Tiger Woods plays a shot at the Farmers Insurance Open. His iron play is a big reason he's won 14 majors.
Robert Beck/SI
By Peter Kostis
Sunday, March 09, 2014

With all due respect to Jimmy Walker’s incredible start to the wrap-around season—three wins in eight events—the big question at the 2014 Masters won’t be about him. It will be the same one we asked last year: Can Tiger Woods win his 15th major?

We all know that Tiger hasn’t won a major since the 2008 U.S. Open, and that he hasn’t won at Augusta since 2005, but the reasons for his prolonged drought aren’t as simple as people tend to think. The most common explanation for Tiger’s inability to win that 15th major is that he’s lost his confidence because of turmoil in his personal life, injuries, or because he’s just not playing as well as he used to. In other words, it’s all his fault. While a lack of confidence and injuries are no doubt part of the explanation, there is a much bigger reason why Woods has been stuck on 14 majors for so long: Other players are using Tiger’s game against him.

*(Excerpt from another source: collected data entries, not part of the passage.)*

/-- A write or flush of an owner was acknowledged. -/
def State.ownAcked (s : State) (own : Owner) (host : Bool) : State :=
  match own with
  | .result w => s.workAcked (some w) host
  | .chanWrite ch w => (s.modChan ch fun c => { c with unacked := c.unacked - 1 }).workAcked w host
  | .porter m w => (s.modPorter m fun p => { p with unacked := p.unacked - 1 }).workAcked (some w) host
  | .flush w => s.modWork w fun k => { k with flushes := k.flushes - 1 }
  | .snap => s.modSnap fun k => { k with unacked := k.unacked - 1 }
  | .peer c psn => let k := s.conn c
      (s.setConn c { k with ackable := k.ackable.erase psn }).dueAck c
  | _ => s

/-! ### Access records of a piece of work -/

/-- An access is made for a piece of work. -/
def Owner.isWork (o : Owner) (w : Nat) : Bool :=
  match o with
  | .work v => v == w
  | .result v => v == w
  | _ => false

/-- An access is made by a mover channel. -/
def Owner.isChan (o : Owner) (ch : Nat) : Bool :=
  match o with
  | .chanRead c _ => c == ch
  | .chanWrite c _ => c == ch
  | .chanDesc c => c == ch
  | _ => false

/-- An access that ends without being issued: a write counts no longer in any wait of its owner. -/
def State.unqueue (s : State) (a : Access) : State :=
  if a.write && a.len != 0 then (s.ownIssued a.own).ownAcked a.own true else s

/-- Waiters leave the fault table and the translation port; the walks go on (R265). -/
def State.leaveFaults (s : State) (f : Access → Bool) : State :=
  let gone := (s.mov.faults.flatMap fun e => ((e.2.map FaultEnt.waiters).getD []).filter f) ++ s.mov.port.filter f
  let s := s.modMov fun m => { m with
    faults := m.faults.map fun e => (e.1, e.2.map fun t => { t with waiters := t.waiters.filter fun a => !f a })
    port := m.port.filter fun a => !f a }
  s.each gone State.unqueue

/-! ### Scatter slots -/

/-- The agents due a record of epoch e (R195), each by the half of the stack that it has. -/
def Scatter.due (sc : Scatter) (e : Nat) : List Nat :=
  (List.range 16).filter fun n => sc.counts.any fun c => c.1 == e && c.2.1 == n && c.2.2 != 0

/-- Records of epoch e sent to agent n. -/
def Scatter.sentTo (sc : Scatter) (e n : Nat) : Nat :=
  (sc.counts.filter fun c => c.1 == e && c.2.1 == n).foldl (fun k c => k + c.2.2) 0

/-- Epoch e was cut, and every agent due a record has acknowledged it (R194, R209). -/
def Scatter.done (sc : Scatter) (e : Nat) : Bool :=
  sc.committed.contains e && (sc.due e).all fun n => sc.acked.contains (e, n)

/-- The lowest epoch that some agent has not acknowledged (R207). -/
def Scatter.base (sc : Scatter) : Nat :=
  ((List.range (sc.cuts.length + 1)).find? fun e => !sc.done e).getD sc.cuts.length

/-- P_e: the first position of epoch e; P_0 = 0 (R194). -/
def Scatter.start (sc : Scatter) (e : Nat) : Nat := if e = 0 then 0 else sc.cuts.getD (e - 1) 0

/-- The epoch of a position (R194). -/
def Scatter.epochOf (sc : Scatter) (p : Nat) : Nat := sc.cuts.countP fun c => c ≤ p

/-- The scatter slot of a piece of work, when it holds one. -/
def State.scatterSlot (s : State) (w : Nat) : Option Nat :=
  [0, 1].find? fun i => (s.scatter i).any fun sc => sc.work == w

/-- A message about the Crates of a slot: a slot and epoch lie in its ADDR (R333). -/
def Msg.ofSlot (m : Msg) (i : Nat) : Bool :=
  [0x06, 0x07, 0x0A, 0x15, 0x16, 0x17, 0x1A].contains m.mtype && bitOf m.addr 32 == (i == 1)

/-- A gradient record of a slot (R188). -/
def Msg.gradOf (m : Msg) (i : Nat) : Bool := m.mtype == 0x05 && bitOf (leAt m.body 12 1) 0 == (i == 1)

/-- A gradient record, COMMIT or GO of a slot, of an epoch from e on. -/
def Msg.fromEpoch (m : Msg) (i e : Nat) : Bool :=
  (m.gradOf i && e ≤ leAt m.body 8 4) || (m.ofSlot i && e ≤ fld m.addr 31 0)

/-- ABORT of every open Crate of a scatter slot from an epoch on, and the merge cache rows of those
epochs dropped (R207). ABORT goes to every agent whose link is not DOWN; one that is DOWN discards by itself, and what
waits for its link is not sent. -/
def State.abortCrates (s : State) (i e : Nat) (last : Nat) : State :=
  let s := s.eachEngine fun g => { g with merge := g.merge.filter fun r => !(r.slot == i && e ≤ r.epoch) }
  s.each (List.range 16) fun s n =>
    if (s.link n).st == .down then
      s.modDir n .out fun q => { q with queue := q.queue.filter fun m => !m.msg.fromEpoch i e }
    else s.each ((List.range (last + 1)).filter fun k => e ≤ k) fun s k => s.sendCtl n 0x07 0 (slotEpoch i k)

/-- A direction of a link still carries, or may carry, a message about a slot. -/
def LinkDir.busyWith (d : LinkDir) (i : Nat) : Bool :=
  d.queue.any (fun m => m.msg.ofSlot i || m.msg.gradOf i) || d.inbox.any (fun m => m.ofSlot i || m.gradOf i) ||
    d.streams.any (· != []) || d.retry.any (fun f => fld (leAt f.bytes 0 1) 3 0 == 1) || d.partials.any (· != [])

/-- A row record of the commit log (R199). -/
def logRow (a : Nat) (img : Bytes) : Bytes := fit 64 (leBytes 8 a ++ leBytes 2 img.length) ++ padTo 64 img

/-- The row records of a commit log (R199), by fuel: each address with its image, and their bytes. -/
def State.logRows (s : State) : Nat → Nat → List (Nat × Bytes)
  | 0, _ => []
  | f + 1, a =>
    let h := s.load a 64
    let n := leAt h 8 2
    (fld (leAt h 0 8) 51 0, s.load (a + 64) n) :: s.logRows f (a + 64 + roundUp n 64)

/-- A valid seal that is not marked done, with the logged rows (R199). -/
def State.validSeal (s : State) (n : Nat) : Option (Nat × Nat × List (Nat × Bytes)) :=
  match (s.agent n).logBase with
  | some base =>
    let z := s.load (base + 64) 64
    let rows := s.logRows (min 8192 (leAt z 8 4)) (base + 128)
    let bytes := rows.flatMap fun r => logRow r.1 r.2
    if leAt z 0 1 = 0x5A ∧ leAt z 2 1 = 0 ∧ leAt z 12 4 = (crc32c bytes).toNat ∧ rows.length = leAt z 8 4 then
      some (leAt z 1 1, leAt z 4 4, rows)
    else none
  | none => none

/-- A Crate of the slot, of an epoch from e on, is still at an agent, or a message about the slot is under way, or an
acknowledgement is not handled, or a sealed log waits for its agent (R199, R207, R208; DEDUCED, log entry 15). -/
def State.crateBusy (s : State) (i : Nat) (e : Nat := 0) : Bool :=
  (List.range 16).any fun n =>
    ((s.agent n).crates.any fun c => c.st != .free && c.slot == i && e ≤ c.epoch) ||
      ((s.agent n).acks.any fun a => a.1 == i && e ≤ a.2) ||
      ((s.validSeal n).any fun z => z.1 == i && e ≤ z.2.1) ||
      ((s.link n).st != .down && ((s.dir n .out).busyWith i || (s.dir n .inb).busyWith i))

/-- Epoch e waits for its replay. -/
def Scatter.holds (sc : Scatter) (e : Nat) : Bool := sc.hold.any fun h => h ≤ e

Think back to the 1997 Masters and that long stretch of years when Tiger truly dominated the game. He was able to do it because he hit shots that no one else did. Other guys couldn’t launch that high, soft 250-yard 3-iron, or drive it as far as Tiger, or play his amazing short-game shots. When you’re competing against someone who can hit shots you’re not capable of, it can be mentally devastating. You start to think, “I can’t beat this guy.” That’s the primary reason why so many players folded down the stretch against Tiger.

But that’s not true anymore. In fact, Tiger’s rivals are now using his own shots against him. Phil Mickelson, Rory McIlroy, Adam Scott and Dustin Johnson are all capable of hitting the shots that Tiger used to have all to himself, thereby eroding his advantage. Equipment has also added to the narrowing of the gap, as the advent of hybrids has allowed more players to hit those high, soft, 250-yard shots. There just aren’t as many shots in Tiger’s repertoire that only he can hit. He’s become a victim of his own success.

The same thing happened with Jack Nicklaus more than a generation ago. Nicklaus bombed his drives over doglegs and hit pitches into greens when other players were hitting 5-irons. Over time, Nicklaus’s rivals adapted and learned how to play the game the same way, which made it harder for the Bear to win. The difference isn’t that Nicklaus or Tiger started playing worse, but that their rivals got better by watching them.

So does this mean that Tiger is just another player now? Not at all. He still has 14 major championships, and on Sunday afternoon at the Masters, the guy who’s been there before always has an advantage over the guy who hasn’t. If Tiger wins at Augusta, it might free him mentally to win majors 
 No. 16, 17, 18 and even 19. And this year’s major venues set up perfectly for him: He’s already won at Augusta four times, won the 2006 British Open at Hoylake, the 2000 PGA Championship at Valhalla, and finished second at the 2005 U.S. Open and third at the 1999 U.S. Open, both at Pinehurst. But if Woods doesn’t win a major this year, the road to 18 will get much more difficult. Why? Because Tiger has already shown everyone the map to major championship success.